There's gotta be a reason.
Money managers who manage Other People's Money are much more common than do-it-yourself retail investors and just as easy to manipulate. If not easier. The campaign is not designed to influence me or TrendTrader. It's designed to influence the people who manage hundred-million-dollar funds with way too many stocks in them, who spend only a tiny fraction of their time looking at Tesla.
 
Possible ignitions for a short squeeze:
Gigafactory 3/4/5/6 full build-out guidance: timeline (by 2020/21) or cost (less than $5 billion) or capacity (more than 1.5m/yr each)
I suspect this would be a negative. Cap ex concerns.
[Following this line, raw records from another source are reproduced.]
/-! ### `setReg16` -/

@[simp] theorem setReg16_gpr (s : State) (r : Reg) (v : Half) : (s.setReg16 r v).gpr = s.gpr.set r ((s.reg r).extractLsb' 16 16 ++ v) := rfl
@[simp] theorem setReg16_eip (s : State) (r : Reg) (v : Half) : (s.setReg16 r v).eip = s.eip := rfl
@[simp] theorem setReg16_eflags (s : State) (r : Reg) (v : Half) : (s.setReg16 r v).eflags = s.eflags := rfl
@[simp] theorem setReg16_segs (s : State) (r : Reg) (v : Half) : (s.setReg16 r v).segs = s.segs := rfl
@[simp] theorem setReg16_ldtr (s : State) (r : Reg) (v : Half) : (s.setReg16 r v).ldtr = s.ldtr := rfl
@[simp] theorem setReg16_tr (s : State) (r : Reg) (v : Half) : (s.setReg16 r v).tr = s.tr := rfl
@[simp] theorem setReg16_gdtr (s : State) (r : Reg) (v : Half) : (s.setReg16 r v).gdtr = s.gdtr := rfl
@[simp] theorem setReg16_idtr (s : State) (r : Reg) (v : Half) : (s.setReg16 r v).idtr = s.idtr := rfl
@[simp] theorem setReg16_cr0 (s : State) (r : Reg) (v : Half) : (s.setReg16 r v).cr0 = s.cr0 := rfl
@[simp] theorem setReg16_cr2 (s : State) (r : Reg) (v : Half) : (s.setReg16 r v).cr2 = s.cr2 := rfl
@[simp] theorem setReg16_cr3 (s : State) (r : Reg) (v : Half) : (s.setReg16 r v).cr3 = s.cr3 := rfl
@[simp] theorem setReg16_dr (s : State) (r : Reg) (v : Half) : (s.setReg16 r v).dr = s.dr := rfl
@[simp] theorem setReg16_tr6 (s : State) (r : Reg) (v : Half) : (s.setReg16 r v).tr6 = s.tr6 := rfl
@[simp] theorem setReg16_tr7 (s : State) (r : Reg) (v : Half) : (s.setReg16 r v).tr7 = s.tr7 := rfl
@[simp] theorem setReg16_mem (s : State) (r : Reg) (v : Half) : (s.setReg16 r v).mem = s.mem := rfl
@[simp] theorem setReg16_delivering (s : State) (r : Reg) (v : Half) : (s.setReg16 r v).delivering = s.delivering := rfl
@[simp] theorem setReg16_shutdown (s : State) (r : Reg) (v : Half) : (s.setReg16 r v).shutdown = s.shutdown := rfl
@[simp] theorem setReg16_halted (s : State) (r : Reg) (v : Half) : (s.setReg16 r v).halted = s.halted := rfl
@[simp] theorem setReg16_nmiBlocked (s : State) (r : Reg) (v : Half) : (s.setReg16 r v).nmiBlocked = s.nmiBlocked := rfl
@[simp] theorem setReg16_stored (s : State) (r : Reg) (v : Half) : (s.setReg16 r v).stored = s.stored := rfl
@[simp] theorem setReg16_reported (s : State) (r : Reg) (v : Half) : (s.setReg16 r v).reported = s.reported := rfl
@[simp] theorem setReg16_switched (s : State) (r : Reg) (v : Half) : (s.setReg16 r v).switched = s.switched := rfl
@[simp] theorem setReg16_debugTrap (s : State) (r : Reg) (v : Half) : (s.setReg16 r v).debugTrap = s.debugTrap := rfl
@[simp] theorem setReg16_amid (s : State) (r : Reg) (v : Half) : (s.setReg16 r v).amid = s.amid := rfl
@[simp] theorem setReg16_pins (s : State) (r : Reg) (v : Half) : (s.setReg16 r v).pins = s.pins := rfl
@[simp] theorem setReg16_draws (s : State) (r : Reg) (v : Half) : (s.setReg16 r v).draws = s.draws := rfl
They need to keep the specifics quiet until the model 3 is accretive, for best stock results (the company likely doesn't care and won't follow my advice)
Max capacity revisions to Gigafactory 1 or 2 to 1.5m+ cars/yr and 2GW, respectively, by 2020. Why else acquire Grohmann?
100k+ Solar Roof reservations "in just two weeks"
Guidance for Tesla Semi ramp-up by the end of 2018 and gross margin 20%+ soon thereafter
Model 3 EBIT margin guidance of 5%+ at $42,000-45,000 ASP at 10,000 units/w
Model 3 "final reveal" event in July pushing Model 3 reservations to 1m+ in 3Q17
Model 3 ramp-up to 5,000/w in 4Q17
Combined Model S/X gross margin (incl. autopilot) exceeding 30% by 4Q17
Brent oil prices surging above $70 by 4Q17
Chanos throwing in the towel
and many more...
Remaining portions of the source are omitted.